March 13, 2018 / 6:12 PM / 3 months ago

L'ex-PM japonais Kan plaide à Paris pour la fin du nucléaire

PARIS (Reuters) - “Le sens de l’Histoire va vers l’arrêt du nucléaire”, a déclaré mardi à l’Assemblée nationale l’ancien Premier ministre Naoto Kan, qui dirigeait le Japon au moment de la catastrophe de Fukushima, le 11 mars 2011.

"Le sens de l'Histoire va vers l'arrêt du nucléaire", a déclaré mardi à l'Assemblée nationale l'ancien Premier ministre Naoto Kan, qui dirigeait le Japon au moment de la catastrophe de Fukushima, le 11 mars 2011. /Photo d'archives/REUTERS/Issei Kato

En visite en France à l’occasion du septième anniversaire de l’accident nucléaire, il a été invité par le groupe La France insoumise au Palais-Bourbon à faire part de son expérience et à partager sa ferme opposition à l’énergie nucléaire.

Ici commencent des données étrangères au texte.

-- ==== Sys2Proof/Machine/Dispatch.lean ====
section
/-! DEFINITION. One arm per operation (R100). -/

namespace Sys2Proof.Machine

def exec (i : Instr) (s : State) : Host.Outcome State Fault Refusal :=
  match i with
  | .crc16 a => Sys2Proof.Machine.execCrc16 a s
  | .encode seqAddr cmd data => Sys2Proof.Machine.execEncode seqAddr cmd data s
  | .decode raw => Sys2Proof.Machine.execDecode raw s
  | .seqNext => Sys2Proof.Machine.execSeqNext s
  | .seqReset => Sys2Proof.Machine.execSeqReset s
  | .send cmd data => Sys2Proof.Machine.execSend cmd data s
  | .sync data => Sys2Proof.Machine.execSync data s
  | .decIdent p => Sys2Proof.Machine.execDecIdent p s
  | .decChan ver p => Sys2Proof.Machine.execDecChan ver p s
  | .decSetup p => Sys2Proof.Machine.execDecSetup p s
  | .pollStart => Sys2Proof.Machine.execPollStart s
  | .pollStop => Sys2Proof.Machine.execPollStop s

end Sys2Proof.Machine
end

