theorem hostTurn_withPoller : SameOutcome (hostTurn s) (hostTurn (s.withPoller p k)) := by
  rcases hostTurn_cases s with ⟨ha, e⟩ | ⟨ha, hp, i, hf, e⟩ | ⟨ha, hp, hf, e⟩ | ⟨ha, hp, hf, e⟩ | ⟨ha, hp, hq, e⟩ |
    ⟨ha, hp, r, rest, hq, e⟩ <;> rw [e]
  · rw [hostTurn_of_awaits (s := s.withPoller p k) ha]
    exact .next (sendFinish_withPoller p k .host)
  · rw [hostTurn_of_fetch_ok (s := s.withPoller p k) ha hp hf]
    exact exec_withPoller p k i
  · rw [hostTurn_of_illegalOp (s := s.withPoller p k) ha hp hf]
    exact .next rfl
  · rw [hostTurn_of_operandTooLong (s := s.withPoller p k) ha hp hf]
    exact .refused _
  · rw [hostTurn_of_nothing (s := s.withPoller p k) ha hp hq]
    exact .next rfl
  · rw [hostTurn_of_presents (s := s.withPoller p k) ha hp hq]
    exact .next rfl

theorem step_withPoller : SameOutcome (step s) (step (s.withPoller p k)) := by
  have hturned : (s.withPoller p k).turned = s.turned.withPoller p k := rfl
  cases hturn : s.nextTurn with
  | host =>
    rw [step_host s hturn, step_host (s.withPoller p k) hturn, hturned]
    exact hostTurn_withPoller p k
  | poller =>
    rw [step_poller s hturn, step_poller (s.withPoller p k) hturn, hturned]
    exact .next (pollerTurn_withPoller p k)
  | setConnected b =>
    rw [step_setConnected s b hturn, step_setConnected (s.withPoller p k) b hturn]
    exact .next rfl

end

/-- Settles O56: no turn, test or answer reads the poller's port or the sink. -/
theorem hostCannotSeePollerPort : Obligations.HostCannotSeePollerPort := by
  unfold Obligations.HostCannotSeePollerPort
  intro s t h
  obtain ⟨p, k, rfl⟩ := h.exists_withPoller
  exact step_withPoller p k

end Sys2Proof.Machine
end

Devant des députés et des journalistes, l’ex-dirigeant a raconté comment il avait géré l’une des plus graves catastrophes de l’Histoire du nucléaire civil avec celle de Tchernobyl, survenue en Ukraine en 1986.

Depuis lors, et après avoir “changé d’avis à 180 degrés” quant au bien-fondé du nucléaire, Naoto Kan plaide pour l’abandon de ce type d’énergie.

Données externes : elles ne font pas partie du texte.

-- ==== Sys2Proof/Machine/Timers.lean ====
section
/-! DEFINITION. Timers of the whole part (R1): which run, how far time may pass before one must expire, and what taking an
expiry does. -/

namespace Sys2Proof.Machine

/-- The turn is free: always on a full-duplex line; on a half-duplex line when no frame or skip is in progress (R116). -/
def State.turnFree (s : State) (n : LineNo) : Bool :=
  match (s.port n).config.duplex with
  | .full => true
  | .half => !(s.unit n).busy

/-- The transmitter has yet to take a turn that the end of a frame or skip has freed: it stands between two happenings of
R124 that came together (log 31). -/
def State.turnWaits (s : State) (n : LineNo) : Bool := (s.port n).txState == .waitTurn && s.turnFree n

/-- The running timers, each with its expiry. -/
def State.timers (s : State) : List (Instr × Timer) :=
  s.hl.gapTimer.toList.map (fun t => (.hostGapExpiry 0, t))
    ++ (List.finRange 8).flatMap (fun n =>
      (s.unit n).quiet.toList.map (fun t => (.quietTimerExpiry n 0, t))
        ++ (s.unit n).gap.toList.map (fun t => (.gapTimerExpiry n 0 false, t))
        ++ (s.unit n).span.toList.map (fun t => (.spanTimerExpiry n 0 false, t))
        ++ (s.port n).preQuiet.toList.map (fun t => (.preQuietExpiry n 0, t))
        ++ ((s.port n).drain.bind Drain.timer).toList.map (fun t => (.drainLimitExpiry n 0, t)))
    ++ (List.finRange 8).flatMap (fun q => (s.queue q).held.toList.map (fun h => (.waitTimerExpiry q 0, h.timer)))
    ++ s.re.parks.map (fun r => (.parkTimerExpiry r.number 0, r.timer))

/-- The microseconds that can pass, of `k` wanted: no timer runs past its latest moment (R1), and no time passes before a
turn that waits is taken. -/
def State.room (s : State) (k : Nat) : Nat :=
  if (List.finRange 8).any s.turnWaits then 0 else s.timers.foldl (fun k x => min k x.2.latest) k

/-- Up to `k` microseconds pass. -/
def State.pass (s : State) (k : Nat) : State := s.elapse (s.room k)

/-- The expiry of a timer is taken after `after` microseconds: it acts if the timer then runs and its units have passed. An
expiry that arrives after its timer has stopped or has been restarted has no effect (R20, R123, R141, R148). -/
def State.expire (s : State) (after : Nat) (timer : State → Option Timer) (act : State → State) : State :=
  let s := s.pass after
  if (timer s).any Timer.due then act s else s

/-- The first of the timers that must expire now, by its expiry (log 4). -/
def State.overdue (s : State) : Option Instr := (s.timers.find? (fun x => x.2.latest == 0)).map Prod.fst

end Sys2Proof.Machine
end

“Aucune technologie ne peut nous protéger d’un accident comme celui-ci”, a dit l’ancien Premier ministre, dont le pays s’est passé pendant près de deux ans du nucléaire après la catastrophe, et compte aujourd’hui cinq réacteurs en fonctionnement.

Naoto Kan a dit l’importance de favoriser les énergies renouvelables au détriment de l’atome, à l’origine de 75% de l’énergie produite en France, qui compte 58 réacteurs.

“Le sens de l’Histoire va vers l’arrêt du nucléaire”, a-t-il dit, selon une traduction du japonais vers le français, soulignant notamment “le coût faramineux du nucléaire, encore augmenté par le relèvement des normes de sécurité à la suite de la catastrophe de Fukushima”.

Présente dans la salle, la députée La République en marche Barbara Pompili l’a interrogé sur la lutte contre le réchauffement climatique - sachant que le nucléaire ne produit aucune émission de gaz à effet de serre, à la différence des énergies fossiles.

“Je voulais entendre quelqu’un qui a été confronté à la gestion d’une crise grave”, a dit à Reuters la présidente de la commission Développement durable de l’Assemblée. “On se rend compte, à travers certaines paroles dont la sienne, que c’est une question de volonté politique et de vision. Quand on a une vision des choses assez claire, on met en place les outils.”

Le ministre de la Transition écologique, Nicolas Hulot, a officialisé en novembre dernier le report de l’échéance de 2025 pour réduire de quelque 75% à 50% la part du nucléaire dans la production d’électricité en France.